Economy[edit | edit source]
According to the United Nations development program in Cape Verde, 20.6% of the population lives on less than US $1.25 per day. The CIA World Factbook estimated that in 2000 30% of the population lived below the poverty line. This makes Cape Verde after Sierra Leone the poorest country in Africa. However, one looks to the gross national product per capita, we see a more favorable image. With a GDP of $3,700 per head, Cape Verde comes from the 161st place of 230 countries.
Cape Verde is one of the poorest countries in the world. The unemployment rate among the working population is approximately 25%; as many have too little work. By the great drought went many picks lost. With food, imports consumed one valuable currency. To obtain foreign currency is Cape Verde depending on the emigrant's overseas life and of development aid. Displays large employment programs funded: reforestation, making terraces of the for agricultural mountain slopes and road construction Although almost 50% of the population is employed in agriculture, the chosen sector but for 12% of the gross national product (GNP). Cape Verde would in the long term, its dependence on agriculture by focusing more on the fishing, which develops favorably, and especially on the service and on the specialized industry. In 1989, a law was adopted, that investments in export products and thus encourages the creation of jobs, as well as in a decade-long tax exemption, a duty-free import and export and in free profit transfers. For energy is one depending on imported petroleum and by-products. There is a possibility for hydro-electricity.

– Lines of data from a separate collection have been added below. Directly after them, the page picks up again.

/-- Apply a mark to a flow's entry, whose bucket has filled at the rate until now in force (R371), taking one, with a full bucket, if it has none
(R369; log 102). -/
def State.markFlow (s : State) (dst tc : Nat) : State :=
  let now := s.hallTime
  let apply := fun (s : State) (k : Nat) (t : Throttle) =>
    s.setThrottle k ((t.fill s.now s.capShare).mark now (s.comF .RTR_THROTTLE_CFG1 15 0) (s.comF .RTR_THROTTLE_CFG0 19 0) (s.comF .RTR_THROTTLE_CFG0 31 28))
  match s.throttleOf dst tc with
  | some (k, t) => apply s k t
  | none =>
    let fresh : Throttle := ⟨dst, tc, maxRate, maxRate, 65535, 0, 0, 0, 0, now, 16384000, s.now⟩
    let k := match SMap.freeFrom s.rtr.throttle 4096 0 with
      | some k => k
      | none => (s.rtr.throttle.foldl (fun (b : Nat × Nat) e => if b.2 < e.2.rate then (e.1, e.2.rate) else b) (0, 0)).1
    apply s k fresh

/-- One tick of an entry's rate law (R370). -/
def Throttle.tick (t : Throttle) (now alphaPeriod gShift incPeriod fastSteps ai : Nat) : Throttle :=
  let t := if alphaPeriod * 1000 ≤ since64 now t.lastMark ∧ alphaPeriod * 1000 ≤ since64 now t.lastAlpha
    then { t with alpha := t.alpha - t.alpha / 2 ^ gShift, lastAlpha := now } else t
  if incPeriod * 1000 ≤ since64 now t.lastInc then
    let target := if fastSteps ≤ t.steps then min maxRate (t.target + ai) else t.target
    { t with target, rate := (t.rate + target) / 2, steps := min 255 (t.steps + 1), lastInc := now }
  else t

/-- The bucket of a flow without a throttle entry, filled up to now at a share of the highest rate (R755); one that is new is full. -/
def fillCapped (b : Option Bucket) (now : Nat) (share : Nat × Nat) : Bucket :=
  match b with
  | none => ⟨16384000, now⟩
  | some b => ⟨min 16384000 (b.level + (maxRate * (now - b.at_) * share.1 / share.2 : Nat)), now⟩

/-- Every bucket filled up to now, before the share changes; without an unmet cap, flows without an entry have no bucket. -/
def State.fillBuckets (s : State) (unmet : Bool) : State :=
  let share := s.capShare
  { s with rtr := { s.rtr with
      throttle := SMap.mapv s.rtr.throttle fun _ t => t.fill s.now share
      capped := if unmet then SMap.mapv s.rtr.capped fun _ b => fillCapped (some b) s.now share else [] } }

/-- Whether a message of `bytes` to a flow may issue under its bucket, and the state with it charged (R371, R755). -/
def State.bucket (s : State) (dst tc bytes : Nat) : Option State :=
  match s.throttleOf dst tc with
  | none =>
    if !s.pwr.unmet then some s
    else
      let b := fillCapped (SMap.find s.rtr.capped (8 * dst + tc)) s.now s.capShare
      if b.level < 0 then none
      else
        let b := { b with level := b.level - ((bytes + 96) * 1000 : Nat) }
        some { s with rtr := { s.rtr with capped := SMap.put s.rtr.capped (8 * dst + tc) b } }
  | some (k, t) =>
    let t := t.fill s.now s.capShare
    if t.level < 0 then none
    else some (s.setThrottle k { t with level := t.level - ((bytes + 96) * 1000 : Nat) })

/-- Whether injection into a group in a class is held by the depth of this module's own queue there (R372). -/
def State.holdsInjection (s : State) (g tc : Nat) : Bool :=
  decide (s.regF .RTR_INJECT_CFG 15 0 * 1024 < sumList (((s.groupQueue g tc).filter fun o => o.input == 64).map (·.bytes)))

/-- Whether injection of a packet is held (R372). Into a group that sends nothing it is not: the timers of what waits there run (R345). -/
def State.injectHeld (s : State) (p : Pkt) : Bool :=
  match s.exitGroup p with
  | none => false
  | some g => s.addressed g && s.holdsInjection g p.tc

end Sys2Proof.Machine
end

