/-- The home's entry has come (R72): what an evicted copy held, open or with its revocation begun or ended at the home (R559), or for a first fetch an entry of another module, for which the spec lays out
no message. Its fields are then free within what R68 allows a HALL skylight, and it is not open with a tag seen revoked here (R81; log 19). -/
def State.skyFetched (s : State) (home index : Nat) : State :=
  let c := home * 2 ^ 20 + index
  match SMap.find s.hall.left c with
  | some k =>
    let st := [SkyState.open_, .revoking, .revoked].getD (s.freeVal % 3) .open_
    { s.drawn with hall := { s.hall with copies := SMap.put s.hall.copies c { k with state := st }, left := SMap.del s.hall.left c } }
  | none =>
  let f (i : Nat) := (Config.free (s.draws + i)).toNat
  let tag := f 1 % 4096
  let st := [SkyState.open_, .revoking, .revoked].getD (f 0 % 3) .open_
  let st := if st = .open_ ∧ SMap.find s.hall.gone c = some tag then .revoked else st
  let first := f 2 % 2 ^ 32
  let k : Sky := ⟨st, tag, true, 0, pageAddress home 0 + first * 4096, (1 + f 3 % (2 ^ 32 - first)) * 4096, 1 + f 4 % 65535, 1 + f 5 % 7, 0, []⟩
  { s with draws := s.draws + 6, hall := { s.hall with copies := SMap.put s.hall.copies c k } }

/-- Whether this module has a revocation's notice for a key that it has not acknowledged yet (R77 step 3). -/
def State.noticed (s : State) (owner key : Nat) : Bool :=
  s.hall.drains.any fun d => d.kind == tkRevoke && d.root == owner && d.tree == key % 2 ^ 32

/-- Checks 3 to 5 of R73 against a skylight's entry: what they refuse with, if they do. -/
def Sky.bars (k : Sky) (partition typ off len : Nat) : Option (Nat × Nat) :=
  if k.partition ≠ partition then some (stRemoteAccess, rsPartition)
  else if k.rights &&& rightOf typ = 0 then some (stRemoteAccess, rsRights)
  else if k.len < off + len then some (stRemoteAccess, rsRange)
  else none

/-- The checks of R73 for a message in skylight form, addressed to the skylight of module `owner`. -/
def State.checkSky (s : State) (owner src partition typ key off len : Nat) : Verdict × State :=
  if s.noticed owner key then (.refuse stRevoked rsKeyRevoked, s) else
  let r := s.skyFor owner (key % 2 ^ 20)
  let s := r.2
  match r.1 with
  | .absent => (.refuse stRemoteAccess rsKeyUnknown, s)
  | .fetch => (.fetch, s)
  | .found k =>
    if k.tag ≠ key / 2 ^ 20 then (.refuse stRemoteAccess rsKeyUnknown, s)
    else if k.state ≠ .open_ then (.refuse stRevoked rsKeyRevoked, s)
    else
      let pages := if k.hall then (pieces frameBytes (k.base + off) len).map fun p => pageOf (k.base + off + p.1) else []
      match (if decide (off + len ≤ k.len) then pages.findSome? s.pageRefused else none).orElse fun _ => k.bars partition typ off len with
      | some f => (.refuse f.1 f.2, s)
      | none =>
        if !k.hall then (.accept (.iva k.inst (k.base + off) (key % 2 ^ 20)), s)
        else
          match s.servePage (pageOf (k.base + off)) src (writes typ) with
          | .inl v => (v, s)
          | .inr h =>
            if writes typ && h.readOnly then (.refuse stRemoteAccess rsRights, s)
            else (.accept (.page (pageOf (k.base + off)) (hallByte (k.base + off))), s)

/-- The bytes that a request reads or writes: the width of an atomic, else its LENGTH (R264, R305). -/
def Pkt.span (p : Pkt) : Nat := if p.typ = 0x04 then beNat (slice p.payload 1 1) else p.length

/-- The checks of R73 for a packet. A page that is not allocated is logged (R61). -/
def State.checkPkt (s : State) (p : Pkt) : Verdict × State :=
  let r := if p.form = 0 then (s.checkHall p.src p.partition p.typ p.remote, s)
    else s.checkSky p.stream p.src p.partition p.typ p.key p.remote p.span
  let a := if p.form = 0 then p.remote else
    p.remote + ((SMap.find s.hall.sky (p.key % 2 ^ 20)).map (·.base)).getD 0
  match r.1 with
  | .refuse 3 3 => (r.1, r.2.elog elPageUnallocated 0 0 (hallPage a * 2 ^ 17 + p.src))
  | _ => r

end Sys2Proof.Machine
end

The mining and manufacturing are limited to the extraction of salt and volcanic material, and a canning factory. The banking system, which surprisingly works efficiently, is further extended.
The central bank is the Banco de Cabo Verde, which is also the commercial bank. On Sal is an international airport. Portugal is both for the import (foods and transport equipment) as for export (fish and canned fish) by far the most important trading partner.